Política del gobierno de criminalizar la lucha por la tierra fractura la íntima relación de dos siglos con la Iglesia Católica
El Paraguay, desde su emancipación como nación libre e independiente, la legitimación política y sostén social del poder de turno, que trazan el destino del país, reside en el apoyo incondicional brindados por la Iglesia Católica a las acciones ejecutadas por las autoridades. El statu quo en el relacionamiento se mantuvo intacto en los últimos dos siglos, pero a raíz de la política de criminalización de reivindicación de la tierra impulsada por el actual gobierno está minando esta íntima relación.
La crisis en la relación de complicidad de dos siglos entre el gobierno paraguayo y la Iglesia Católica se evidencia en las últimas homilías diarias que antecede a la ceremonia del mayor evento del país, realizado cada 8 de diciembre. ´´La propiedad privada no es un derecho absoluto como sí es la dignidad humana. Exigimos la derogación de las leyes que criminalizan a indígenas y campesinos, que solo luchan por el derecho de acceder a un pedazo de tierra para vivir´´, dijo el religioso Miguel Fritz, durante la homilía del 28 de noviembre, que dio inicio a las festividades de la Virgen de Caacupé.
Se estima que cada año cerca de 50% de la población paraguaya residente en el país acude para asistir las festividades de la Virgen de Caacupé. Este año, más de 1.000.000 de personas se congregaron para asistir a la ceremonia central llevada a cabo a primeras horas del 8 de diciembre, quienes escucharon con atención y aplaudieron fervorosamente las duras críticas emitidas por el obispo Ricardo Valenzuela en su tercera carta al pueblo denominada “Organicemos la esperanza”, donde la Iglesia Católica exhortó a la ciudadanía a estar movilizada y criticó la desesperante corrupción, el sometimiento de la Justicia a políticos y a personas influyentes y el oportunismos de los políticos.

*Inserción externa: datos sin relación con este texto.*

/-- The window offsets of a claim's own bytes in a page that it has walked: first and past the last. -/
def Claim.span (c : Claim) (p : ClaimPg) : Nat × Nat :=
  let base := (if p.dst then c.dst else c.src).toNat
  (paOff p.pa + (max p.va base - p.va), paOff p.pa + (min (p.va + 4096) (base + c.len) - p.va))
/-- Whether a byte of a window side of a claim lies in the regions of an instance. -/
def Claim.inRegions (c : Claim) (i : Inst) : Bool :=
  c.pages.any fun (p : ClaimPg) => paWindow p.pa && paCore p.pa == i.core &&
    (let cut (x n : Nat) : Bool := n != 0 && decide (x < (c.span p).2) && decide ((c.span p).1 < x + n)
     match paRegion p.pa with
      | 0 => i.hws.any fun h => h.1 != guideHw && cut (h.2.vb * 128) (h.2.n * 128)
      | 1 => cut i.spadBase i.spadSize
      | _ => cut (i.accBase * 16384) (i.accTiles * 16384))

/-- Its L1 bytes are home and, as a release at .pk, have arrived everywhere. -/
def State.endRelease (s : State) (iid : Nat) : Bool × State :=
  let i := s.inst iid
  let s := if i.trailing then s else s.writebackAll iid
  (!s.underway (i.core / Config.coresPerDie) (fun m => m.ctx == i.ctx) && !s.l1Dirty iid, s)

/-- Whether what an ended instance has begun is over: what can complete has completed. -/
def State.spent (s : State) (iid : Nat) : Bool :=
  (s.ops.all fun (o : PendOp) => o.iid != iid || (claimCmd o.ins).isNone && (s.keeps o || o.waitsOthers)) &&
    (s.clusters.all fun c => c.2.resv.all fun r => r.2.iid != iid)

/-- INSTANCE_END: the last thread has exited. The release, then the revocation of the claims on its regions, then the regions
are free; with the last instance of its launch the launch ends, at a later such event where its completion word
waits for a translation. A leading copy stays until its trailing copy has ended. -/
def State.instEnd (s : State) (iid : Nat) : State :=
  match s.inst? iid with
  | none => ((s.launches.map (·.ctx)).eraseDups).foldl (fun s c => s.endLaunches c) s
  | some i =>
    if i.kind != .stage || !(i.ths.all fun t => t.2.status == .exited) || !s.spent iid ||
        (i.paired && i.leading && i.partner.elim false fun p => (s.inst? p).isSome) then s
    else
      let s := s.modInst iid fun i => { i with st := .ending }
      let (ok, s) := s.endRelease iid
      if !ok then s
      else
        let s := (s.revokeWhere (fun c => c.inRegions i) 5).2
        let last := !s.othersOn i.cluster [iid]
        if s.claimList.any (fun p => (p.2.st == .held || p.2.st == .revoking || p.2.st == .walking) && p.2.inRegions i) ||
            (last && s.flowsInto i.cluster) then s
        else
          let s := s.dropInst iid
          let s := if last then s.giveUp i.cluster else s
          s.endLaunches i.ctx
def execInstanceEnd (iid : Nat) (s : State) : Host.Outcome State Fault Refusal := .next (s.instEnd iid)

/-- ROLLBACK (R290): the context rolls back, or becomes fatal; of a fatal context the launches that nothing runs of any more end. -/
def execRollback (ctx : Nat) (s : State) : Host.Outcome State Fault Refusal :=
  .next (if (s.ctx ctx).fatal then s.endLaunches ctx else if s.mustRoll ctx then (s.rollOrEnd ctx).2 else s)

end Sys2Proof.Machine
end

Si bien, como es tradicional, las principales autoridades del país estuvieron presente en la celebración de la ceremonia central, pero el gran ausente de este año, como lo esperado, fue el presidente de la República, Mario Abdo Benítez, cuyo gobierno se enfrenta a duros cuestionamientos social y política por las olas de desalojos violentos de dudosa legalidad, aumento de la violencia, casos grotesco de corrupción durante la pandemia y la negociación del Tratado de Itaipu por su cercanía ideológica con el presidente brasileño.